The promised post-war economic ‘Reconstruction’ of Britain was, however, not quite the ‘myth’ that some historians have made it out to be. In the economics of heavy industry, ‘war socialism’ disappeared as Lloyd George always meant it to, and with it went the sense, in the Labour movement at least, that an activist government would do something to moderate the inequities of the old industrial system. The coalition government, largely Conservative and Unionist in composition, was determined to dismantle as quickly as possible the state control of raw materials, manufacturing, communications, wages and rents. Demands by the trade unions for the nationalisation of the coal industry, the docks and the railways were swiftly swept aside. The termination of ‘war socialism’ and the restoration of monetary orthodoxy became synonymous with post-war ‘reconstruction’ in Britain. Tory traditionalism trumped any idea of the development of social democracy along continental lines. But there was still room for a continuation and perhaps completion of the ‘new Liberal’ reforms which had led to a nascent ‘welfare state’ before the crises of 1910-1914 and the impact of the World War.
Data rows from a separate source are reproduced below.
-- ==== Sys2Proof/Config.lean ====
section
/-! DEFINITION. The free values of the model: values that the spec leaves open while the device goes on. Each is an opaque
constant, so no proof can see one; `State.fresh` numbers the draws. -/
namespace Sys2Proof.Config

/-- The pseudo-LRU choice of a victim among the ways of one class (05 R101), by draw number. DESIGN CHOICE (L5). -/
opaque victim : Nat → Nat

/-- The TLB entry that a full TLB replaces (02 R42), by draw number. DESIGN CHOICE (L5). -/
opaque tlbVictim : Nat → Nat

/-- A value that the spec does not state, by draw number: an unstated result. DESIGN CHOICE (L5). -/
opaque freeWord : Nat → Word

/-- Whether the tag array of a unit that fails can be read, and whether its L1 can read a Dirty line back (03 R69), by draw number.
DESIGN CHOICE (L60). -/
opaque failing : Nat → Bool

/-- Whether the supervisor cancels a packet before its admission, by draw number (17 R346): the spec names no operation that does it.
DESIGN CHOICE (L66). -/
opaque cancelled : Nat → Bool

/-- Whether the host caches a line that it reads in CXL mode (19 R393), by draw number: the host's choice. DESIGN CHOICE (L73). -/
opaque hostCaches : Nat → Bool

/-- Whether the host has an MSI-X vector masked when a message for it is due (19 R392), by draw number: the host's choice. DESIGN CHOICE
(L73). -/
opaque vectorMasked : Nat → Bool

/-- Whether a reset has reached its limit of 20 µs before a Dirty line of the host is written back (19 R393), by draw number. DESIGN
CHOICE (L73). -/
opaque pastLimit : Nat → Bool

end Sys2Proof.Config
end

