/-- The spin detector of a thread set (17 R357), with the registers as the last issue left them: `lines` are those of the loads of the pass under way,
`held` the recorded ones with the unit's copies of them, and `chans` the packets that the set had at its demotion. -/
structure Spin where
  pc : Word
  takes : Nat
  lines : List (List Nat)
  held : List (Nat × Option L1Line)
  chans : Tbl (List (List Reg))
  quiet : Bool
  x : Tbl Reg
  f : Tbl Reg
  deriving DecidableEq, Repr

def Spin.none : Spin := { pc := 0, takes := 0, lines := [], held := [], chans := [], quiet := false, x := [], f := [] }

/-- An entry of a translation map (07 R138). -/
structure MapEnt where
  sreg : Nat
  lreg : Nat
  inn : Bool
  out : Bool
  deriving DecidableEq, Repr

/-- Whether a thread set or wave slot holds a context. `ending` is a wave that issues nothing more (17 R353). -/
inductive CtxSt where
  | vacant
  | resident
  | ending
  deriving DecidableEq, Repr

/-- A request whose path has been declared failed (03 R58): its lane and address, and the outstanding load and the counted operation that
stay unfinished until an instruction waits for them. -/
structure Remote where
  lane : Nat
  va : Word
  pend : Option Nat
  grp : Nat
  deriving DecidableEq, Repr

/-- One context: a thread set, a handler set or a wave. `uid` names the context wherever it stands; `block` is the group of accesses it
waits for, `phase` the progress of an instruction made in several steps; `parks` counts the issues whose lanes stand at a `regroup`, and
`grouped` marks a wave whose merge there is decided (13 R272); before clk `lookAt` its rank lookups are not sent again (12 R260); `ready` and
`since` tell how long it has waited for its turn (17 R356, R359). -/
structure Ctx where
  status : CtxSt
  uid : Nat
  lanes : Tbl Lane
  w : Tbl WReg
  mode : Mode
  csr : Csrs
  cnt : Counters
  copy : CopyCsrs
  cpSel : BitVec 17
  nextXid : BitVec 16
  recent : List Nat
  chans : Tbl (List (List Reg))
  lease : LeaseSt
  lrc : Nat
  seq : BitVec 16
  unanswered : List (BitVec 16)
  tagAt : Nat
  ctxid : BitVec 48
  launch : Option Nat
  launchNo : BitVec 14
  rank : Option (BitVec 32)
  light : Bool
  crew : Option Nat
  waveIdx : Nat
  waves : Nat
  prio : Nat
  ganged : Bool
  half : Bool
  gath : Bool
  allocBase : Nat
  allocSize : Nat
  task : Option Task
  aborted : Option Aborted
  inUser : Bool
  uPend : List (BitVec 16 × Word)
  faultQ : List FaultRec
  faultNext : Nat
  faultLost : BitVec 32
  pendDw : Bool
  pendPx : Bool
  spin : Spin
  demoted : Option Nat
  yieldTil : Option Nat
  dog : Option Nat
  preempt : Bool
  preTaken : Bool
  wfi : Bool
  mcPend : Option (BitVec 32)
  mcBusy : Option Nat
  mcTwice : Bool
  absent : Tbl Bool
  area : Option Nat
  tagUnit : Nat
  tagEnt : Nat
  flushWait : Bool
  crossed : Bool
  grouped : Bool
  block : Option Nat
  phase : Nat
  depth : Nat
  forced : List Nat
  look : List (BitVec 64 × LookRes)
  walkFault : List WalkFault
  lookAt : Nat
  remote : List Remote
  startAcq : Option Nat
  ents : List MapEnt
  ready : Bool
  since : Nat
  parks : Nat
  deriving DecidableEq, Repr

/-- A set or slot that holds no context. -/
def Ctx.vacant : Ctx :=
  { status := .vacant, uid := 0, lanes := [], w := [], mode := .u, csr := Csrs.reset,
    cnt := { ld := 0, st := 0, ms := 0, cp := 0, mx := 0 }, copy := CopyCsrs.reset, cpSel := 0, nextXid := 0, recent := [],
    chans := [], lease := .idle, lrc := 0, seq := 0, unanswered := [], tagAt := 0, ctxid := 0, launch := none, launchNo := 0,
    rank := none, light := false, crew := none, waveIdx := 0, waves := 0, prio := 0, ganged := false, half := false,
    gath := false, allocBase := 0, allocSize := 0, task := none, aborted := none, inUser := false, uPend := [],
    faultQ := [], faultNext := 0, faultLost := 0, pendDw := false, pendPx := false, spin := Spin.none, demoted := none,
    yieldTil := none, dog := none, preempt := false, preTaken := false, wfi := false, mcPend := none, mcBusy := none, mcTwice := false,
    absent := [], area := none, tagUnit := 0, tagEnt := 0, flushWait := false, crossed := false, grouped := false,
    block := none, phase := 0, depth := 0, forced := [], look := [], walkFault := [], lookAt := 0, remote := [], startAcq := none, ents := [],
    ready := false, since := 0, parks := 0 }

/-- A tag table entry that is not Free (05 R105, R106). -/
structure TagEnt where
  idx : Nat
  ctxid : BitVec 48
  uid : Nat
  live : Bool
  area : Option Nat
  deriving DecidableEq, Repr

/-- How an access treats a location (03 R52; 05 R96, R99; 19 R389). HBM4, the pod window and the host memory window differ
by their physical addresses. -/
inductive Home where
  | cached
  | uncached
  | future
  | reduction
  | core
  | window
  | device
  deriving DecidableEq, Repr

/-- A store in a store queue (11 R221): its bytes and place, whether releases wait for it, whether it is an `st.rel` that
writes through (R219). The entries of one instruction share `ins`. -/
structure SqEnt where
  ins : Nat
  uid : Nat
  loc : Nat
  n : Nat
  data : BitVec 64
  poison : BitVec 8
  home : Home
  rel : Bool
  thru : Bool
  under : Under
  grp : Option Nat
  deriving DecidableEq, Repr

/-- A TLB entry (02 R42): pages of 2^`bits` bytes; the leaf's permission bits as the entry holds them. -/
structure TlbEnt where
  asid : Nat
  glob : Bool
  vpn : Nat
  bits : Nat
  ppn : Nat
  perm : BitVec 9
  home : BitVec 2
  kind : BitVec 2
  pin : BitVec 6
  deriving DecidableEq, Repr

/-- The agent for which a translation is made: a context, a copy transfer, or hardware that reads a launch's tables. -/
inductive Asker where
  | ctx (uid : Nat)
  | xfer (x : Nat)
  | launch (l : Nat)
  deriving DecidableEq, Repr

/-- A requester that waits for a walk: `acc` is 0 for a load, 1 for an access that can modify memory, 2 for a fetch; `tlb` is
its own TLB, where it has one. -/
structure Waiter where
  who : Asker
  acc : Nat
  unit : Nat
  tlb : Option Nat
  mode : Mode
  sum : Bool
  mxr : Bool
  deriving DecidableEq, Repr
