/-- Hardware changes an entry by a tagged request at its home, here of the context at a place; the changes of one rank keep their order
(12 R241). Which agent's tag it carries the spec leaves open: that of the context (DESIGN CHOICE, L92). -/
def State.changeEntry (s : State) (k u l rank ctxid : Nat) (o : EntryOp) : State :=
  let c := s.ctx k
  (s.send (2 ^ 51) ((l * 2 ^ 32 + rank) * 128) (.entry (c.tag k) u l rank ctxid o)).modCtx k fun c =>
    { c with seq := c.seq + 1, unanswered := c.unanswered ++ [c.seq], tagAt := s.now k }

/-- The home has room for a request that has a tag, and records it. -/
def State.tagged? (s : State) (a : Nat) (t : Option Tag) : Option State :=
  match t with
  | none => some s
  | some t => if s.tagRoom a 1 t then some (s.recordTag a t) else none

/-- The change at the home: whether it is done. It waits for a walk, while an L1 owns the line, and for room in the de-duplication
table; one that fails leaves the entry and writes a machine-check record (12 R240). The distributor's own has no tag. -/
def State.entryStep (s : State) (who : Agent) (t : Option Tag) (u l rank ctxid : Nat) (o : EntryOp) : State × Bool :=
  match s.rankHome u l rank with
  | (s, .wait) => (s, false)
  | (s, .fault _ _) => (s.mcRecord 11 5 0 (unitCode u) ctxid, true)
  | (s, .at_ a) =>
    s.inTurn who a false false <|
      match s.tagged? a t with
      | some s => (s.putValue a 8 (o.apply (s.value a 8)) false, true)
      | none => (s, false)

/-- A change of an entry of a launch is still on its way. -/
def State.changing (s : State) (l : Nat) : Bool := s.net.any fun m =>
  match m.body with
  | .entry _ _ x _ _ _ => x == l
  | _ => false

/-- A change of the entry of a rank is still on its way. -/
def State.changingRank (s : State) (l rank : Nat) : Bool := s.net.any fun m =>
  match m.body with
  | .entry _ _ x r _ _ => x == l && r == rank
  | _ => false

/-- Make a rank vacant. -/
def State.vacate (s : State) (k l rank ctxid : Nat) : State := s.changeEntry k (unitOf k) l rank ctxid .vacate

/-! ## Recalls at the L1, and the end of a lease region -/

/-- The owner answers a recall: it writes back its dirty bytes and keeps the line Valid for a read, or drops it
(03 R55). The host answers a back-invalidate snoop with no bytes: those that it has changed come as its writes before (19 R393). -/
def State.serveRecall (s : State) (u line : Nat) (forRead : Bool) : State :=
  if u = hostUnit then s.send (laneOut u) (line * 128) (.recallRep u line 0 0 0)
  else match s.l1Line u line with
  | none => s
  | some l =>
    if l.st != .owned then s
    else if (s.lineWaits u l).isSome then (s.delLine u line).parkMarked u l 0 none .recall
    else
      let (s, dest) := s.retranslated u l
      let (s, m) := s.leaving u l dest 0 none
      let s := if forRead && !l.marked then s.putLine u { l with st := .valid, mask := 0, marked := false }
               else (s.delLine u line).staleReqs u line
      s.send (laneOut u) (line * 128) (.recallRep u line l.data m l.poison)

/-- Serve the queued recalls of a core whose lines no armed region holds any more, in arrival order (06 R116, R119). -/
def State.serveQueued (s : State) (u : Nat) : State :=
  let q := (s.core u).recalls
  let free := q.filter fun e => (s.leasedBy u e.1).isNone
  let s := s.setCore u { s.core u with recalls := q.filter fun e => (s.leasedBy u e.1).isSome }
  free.foldl (fun s e => s.serveRecall u e.1 e.2) s

/-- A region ends without effect on memory: its slot is free and the queued recalls are served. -/
def State.endRegion (s : State) (k : Nat) : State := (s.modCtx k fun c => { c with lease := .idle }).serveQueued (unitOf k)

/-- The loads that a region has issued complete into the L1D only; those issued before it keep their registers (06 R118). -/
def State.orphanLoads (s : State) (uid since : Nat) : State :=
  { s with pends := s.pends.map fun e =>
      (e.1, e.2.map fun p => if p.uid == uid && since ≤ e.1 then { p with dst := .none } else p) }

/-- Break an armed region (06 R118): the shadows go, x1 to x31 and the PC are restored, LRC rises. -/
def State.breakRegion (s : State) (k : Nat) : State :=
  match (s.ctx k).lease with
  | .armed r =>
    let s := s.modCtx k fun c =>
      { (c.modLane 0 fun l => { l with x := r.ckpt, pc := r.pc }) with lrc := min (c.lrc + 1) 255, phase := 0 }
    (s.orphanLoads (s.ctx k).uid r.since).endRegion k
  | .acquiring _ _ _ => s.endRegion k
  | .idle => s

/-! ## Waiting instructions -/

/-- A context that leaves a waiting instruction sends a cancel for its deferred future loads; the instruction has not
retired and executes again (03 R68). -/
def State.cancelWaits (s : State) (k : Nat) : State :=
  let c := s.ctx k
  match c.block with
  | none => s.modCtx k fun c => { c with phase := 0, walkFault := [], look := [] }
  | some g =>
    if c.phase = 0 then s
    else
      let s := { s with pends := s.pends.filter fun (e : Nat × Option Pend) => !(e.2.map Pend.grp == some g) }
      let s := (s.setGroup g none).modCtx k fun c =>
        { (c.uncount .ld) with block := none, phase := 0, walkFault := [], look := [] }
      s.send (laneOut (unitOf k)) 0 (.cancel c.uid)

/-! ## Aborted tasks -/

/-- Discard what a handler task holds, return its claimed ranks to vacant, and put it back at the head of its queue
(12 R251; 18 R369, R370). -/
def State.abortTask (s : State) (k : Nat) : State :=
  let c := s.ctx k
  match c.task with
  | none => s
  | some t =>
    let s := t.held.foldl (fun s h =>
      match h with
      | .launch x => s.discardLaunch x
      | .msg _ g | .cdec _ _ g | .arrival _ _ g => s.partDone g
      | .push _ _ _ => s) s
    let l := match t.work with
      | .message m => m.launch
      | .codelet d => d.launch
    let s := t.claimed.foldl (fun s r => s.vacate k l r.toNat c.ctxid.toNat) s
    let u := unitOf k
    let (s, n, w) := match t.work with
      | .message m =>
        let m := { m with aborts := min (m.aborts + 1) 255 }
        (s.setCore u { s.core u with inq := m :: (s.core u).inq }, m.aborts, Work.message m)
      | .codelet d =>
        let d := { d with aborts := min (d.aborts + 1) 255 }
        (s.setCore u { s.core u with ring := d :: (s.core u).ring, armed := (s.core u).armed + 1 }, d.aborts,
          Work.codelet d)
    s.modCtx k fun c => { c with task := none, aborted := some { work := w, aborts := n, drop := false } }

/-! ## Trap entry and return -/

def Mode.code : Mode → Nat
  | .u => 0
  | .s => 1
  | .m => 3

def Mode.ofCode (n : Nat) : Mode := if n = 0 then .u else if n = 1 then .s else .m

def setField (w : Word) (lo len v : Nat) : Word :=
  BitVec.ofNat 64 (w.toNat / 2 ^ (lo + len) * 2 ^ (lo + len) + v % 2 ^ len * 2 ^ lo + w.toNat % 2 ^ lo)

/-- A trap is delegated to S mode: from S or U mode, by its `medeleg` or `mideleg` bit; REGMISS never is (15 R315). -/
def Ctx.delegated (c : Ctx) (intr : Bool) (code : Nat) : Bool :=
  c.mode != .m && (if intr then code = 21 || (code ≠ 20 && c.csr.mideleg.getLsbD code)
                   else code ≠ 31 && c.csr.medeleg.getLsbD code)

/-- The status, mode and trap CSRs of an entry into M or S mode. -/
def Ctx.enterMode (c : Ctx) (toS : Bool) (cause tval epc mask : Word) : Ctx :=
  let st := c.csr.mstatus
  if toS then
    let st := setField st 5 1 (if st.getLsbD 1 then 1 else 0)
    let st := setField (setField st 1 1 0) 8 1 (if c.mode = .u then 0 else 1)
    { c with mode := .s, csr := { c.csr with mstatus := st, sepc := epc, scause := cause, stval := tval, sfmask := mask } }
  else
    let st := setField st 7 1 (if st.getLsbD 3 then 1 else 0)
    let st := setField (setField st 3 1 0) 11 2 c.mode.code
    { c with mode := .m, csr := { c.csr with mstatus := st, mepc := epc, mcause := cause, mtval := tval, mfmask := mask } }

/-- The lanes of the trapping issue enter the handler together; every other runnable lane is parked (15 R316). -/
def Ctx.enterLanes (c : Ctx) (ls : List Nat) (pc : Word) : Ctx :=
  let d := c.depth + 1
  let c := c.mapLanes fun i (l : Lane) =>
    if ls.contains i then { l with pc := pc }
    else if l.st == .runnable then { l with st := .trap, depth := d } else l
  { c with depth := d }

/-- A context reads bytes that hold an uncorrectable error: a machine check is pending for it (18 R377; 20 R400). -/
def State.meets (s : State) (uid loc n : Nat) : State :=
  match s.mgmt.badBytes.find? fun e => loc ≤ e.1 && e.1 < loc + n && s.bytePoison e.1 with
  | none => s
  | some e =>
    let s := { s with mgmt := { s.mgmt with badBytes := s.mgmt.badBytes.filter fun f => f.1 != e.1 } }
    s.modUid uid fun c => c.raiseCheck (BitVec.ofNat 32 e.2)

/-- The handler's address: direct mode (15 R314). -/
def Ctx.handlerPc (c : Ctx) (toS : Bool) : Word := (if toS then c.csr.stvec else c.csr.mtvec) &&& ~~~3#64

/-- The entry of a trap or an interrupt, once what it interrupts has ended: the saved registers, the mode, the lanes, and
the trap-handler watchdog, which counts from an entry out of U mode (18 R378). -/
def State.enterIn (s : State) (k : Nat) (toS intr : Bool) (code : Nat) (tval epc : Word) (ls : List Nat) : State :=
  s.modCtx k fun c =>
    let cause := BitVec.ofNat 64 (code + if intr then 2 ^ 63 else 0)
    let dog := if c.mode = .u then some (s.now k) else c.dog
    let c := c.enterLanes ls (c.handlerPc toS)
    { c.enterMode toS cause tval epc (laneMask k ls) with dog := dog, wfi := false }

/-- The entry in the mode that the delegation registers select (15 R315). -/
def State.enter (s : State) (k : Nat) (intr : Bool) (code : Nat) (tval epc : Word) (ls : List Nat) : State :=
  s.enterIn k ((s.ctx k).delegated intr code) intr code tval epc ls

/-- Take an exception (18 R365, R366): a lease region breaks first, and `epc` is then the lease's PC (06 R118); a handler
task is aborted (R369); the lanes `ls` enter the handler. -/
def State.trap (s : State) (k cause : Nat) (tval epc : Word) (ls : List Nat) : State :=
  let armed := (s.ctx k).region
  let s := (s.cancelWaits k).breakRegion k
  let epc := match armed with
    | some r => r.pc
    | none => epc
  (s.abortTask k).enter k false cause tval epc ls

/-- Take an interrupt at a boundary: the lanes at the smallest PC enter, and the epc is the next instruction (18 R365,
R367). -/
def State.interrupt (s : State) (k code : Nat) (tval : Word) : State :=
  let s := (s.cancelWaits k).breakRegion k
  let s := if code = 20 then s.abortTask k else s
  let c := s.ctx k
  s.enter k true code tval c.nextPc c.executing

/-- The lanes that a trap of the current depth parked issue again (15 R316). -/
def Ctx.leaveLanes (c : Ctx) (pc : Word) : Ctx :=
  let c := c.mapLanes fun _ (l : Lane) =>
    if l.st == .runnable then { l with pc := pc }
    else if l.st == .trap && l.depth == c.depth then { l with st := .runnable, depth := 0 } else l
  { c with depth := c.depth - 1 }

/-- The next task of a handler set after the trap of an aborted task: the one that was returned to its queue, or, where it is dropped and
leaves the queue, the next in turn (18 R371). -/
def State.afterAbort (s : State) (k : Nat) (a : Aborted) : State :=
  let u := unitOf k
  let s := if a.drop then
      s.setCore u (match a.work with
        | .message _ => { s.core u with inq := (s.core u).inq.drop 1 }
        | .codelet _ => { s.core u with ring := (s.core u).ring.drop 1, armed := (s.core u).armed - 1 })
    else s
  let s := if a.drop then s
    else s.setCore u { s.core u with alt := match a.work with
      | .message _ => false
      | .codelet _ => true }
  s.modCtx k fun c => { c with aborted := none, depth := 0, dog := none, lanes := [] }

/-- `mret` and `sret`: the mode and status are restored, and the handler's lanes go to `mepc` or `sepc` (15 R316). The
return from the trap of an aborted task does not go back to the task (18 R371). The `mret` of a machine check's own entry ends it, and
that of a trap nested in it does not (R377). -/
def State.trapReturn (s : State) (k : Nat) (fromS : Bool) : State :=
  let c := s.ctx k
  let st := c.csr.mstatus
  let prev := if fromS then (if st.getLsbD 8 then Mode.s else .u) else Mode.ofCode (bits 11 2 st).toNat
  let st := if fromS then setField (setField (setField st 1 1 (if st.getLsbD 5 then 1 else 0)) 5 1 1) 8 1 0
            else setField (setField (setField st 3 1 (if st.getLsbD 7 then 1 else 0)) 7 1 1) 11 2 0
  let st := if prev = .m then st else setField st 17 1 0
  let epc := if fromS then c.csr.sepc else c.csr.mepc
  let depth := c.depth
  let last := depth ≤ 1
  let c := { (c.leaveLanes epc).retireAt with mode := prev }
  let c := { c with csr := { c.csr with mstatus := st }, dog := if prev = .u then none else c.dog,
                    mcBusy := if !fromS && c.mcBusy.any (fun d => depth ≤ d) then none else c.mcBusy }
  let s := s.setCtx k c
  match c.aborted with
  | some a => if last then s.afterAbort k a else s
  | none =>
    if last && isHandler k && c.task.isNone then s.modCtx k fun c => { c with depth := 0, dog := none, lanes := [] } else s

/-! ## CSR access rights -/

/-- The CSRs that the device implements (10 R208): 04 R73, 07 R143, 10 R209, 15 R313 to R318, R447, 18 R374, R381. -/
def csrKnown (n : Nat) : Bool :=
  [0x001, 0x002, 0x003, 0x100, 0x104, 0x105, 0x106, 0x140, 0x141, 0x142, 0x143, 0x144, 0x180, 0x300, 0x302, 0x303, 0x304,
   0x305, 0x306, 0x340, 0x341, 0x342, 0x343, 0x344, 0x5C0, 0x5C1, 0x5C2, 0x5C3, 0x5C4, 0x5C5, 0x5C6, 0x7C0, 0x800, 0x801,
   0x802, 0x803, 0x804, 0x805, 0x806, 0x807, 0x808, 0x809, 0x840, 0x841, 0x842, 0xCC0, 0xCC1, 0xCC2, 0xCC3, 0xCC4, 0xF11,
   0xF12, 0xF13, 0xF14, 0xF15, 0xB00, 0xB01, 0xB02].contains n
  || (0x323 ≤ n && n ≤ 0x33F) || (0xB03 ≤ n && n ≤ 0xB1F) || (0xC00 ≤ n && n ≤ 0xC1F)

/-- A counter read that `mcounteren` or `scounteren` does not enable (10 R208). -/
def Ctx.counterOff (c : Ctx) (n : Nat) : Bool :=
  0xC00 ≤ n && n ≤ 0xC1F && c.mode != .m &&
    (!c.csr.mcounteren.getLsbD (n - 0xC00) || (c.mode = .u && !c.csr.scounteren.getLsbD (n - 0xC00)))

/-- A CSR access is not permitted: sub-code 0x0005 (10 R208). -/
def Ctx.csrDenied (c : Ctx) (n : Nat) (write : Bool) : Bool :=
  !csrKnown n || c.mode.code < n / 256 % 4 || (write && n / 1024 = 3) || c.counterOff n
    || (n = 0x180 && c.mode = .s && c.csr.mstatus.getLsbD 20)

/-- The CSRs whose read has an action of its own (07 R126): `cplaunch` (04 R77) and `sdwq` (18 R374). -/
def csrActs (n : Nat) : Bool := n = 0xCC0 || n = 0x5C4

/-- The CSR number of a Zicsr instruction, and whether it writes (10 R207). -/
def Instr.csrUse : Instr → Option (Nat × Bool)
  | .csrrw n _ _ => some (n.toNat, true)
  | .csrrs n a _ => some (n.toNat, a != 0#5)
  | .csrrc n a _ => some (n.toNat, a != 0#5)
  | .csrrwi n _ _ => some (n.toNat, true)
  | .csrrsi n u _ => some (n.toNat, u != 0#5)
  | .csrrci n u _ => some (n.toNat, u != 0#5)
  | _ => none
The liberal historian and president of the Board of Education, H. A. L. Fisher raised the school-leaving age to fourteen, a small act, but one of immense significance, and wages and salaries were standardised throughout the country. Old-age pensions were doubled, and unemployment insurance extended to cover virtually the entire working population of Britain. Through the extended Unemployment Insurance scheme, which began to operate at the beginning of 1920, the state became involved in the ‘problem’ of unemployment in a way it had never been before the First World War. This was to lead, through all the stumblings of a stubborn mule, into unparalleled intervention in the social conditions of working-class communities throughout the nations and regions of Britain. Mass unemployment was to become a new phenomenon in the inter-war years, and one which had not been properly quantified before the War. The pre-war trade union figures had revealed an annual rate of under five per cent between 1883 and 1913, never getting above eight per cent. Between 1912 and 1914 London had the highest level of unemployment with an average of eight per cent, whereas south Wales had the lowest level at under three per cent. In the decade following the end of the war, these positions were entirely reversed, and average unemployment increased by as much as tenfold in certain regions and ‘black spots’.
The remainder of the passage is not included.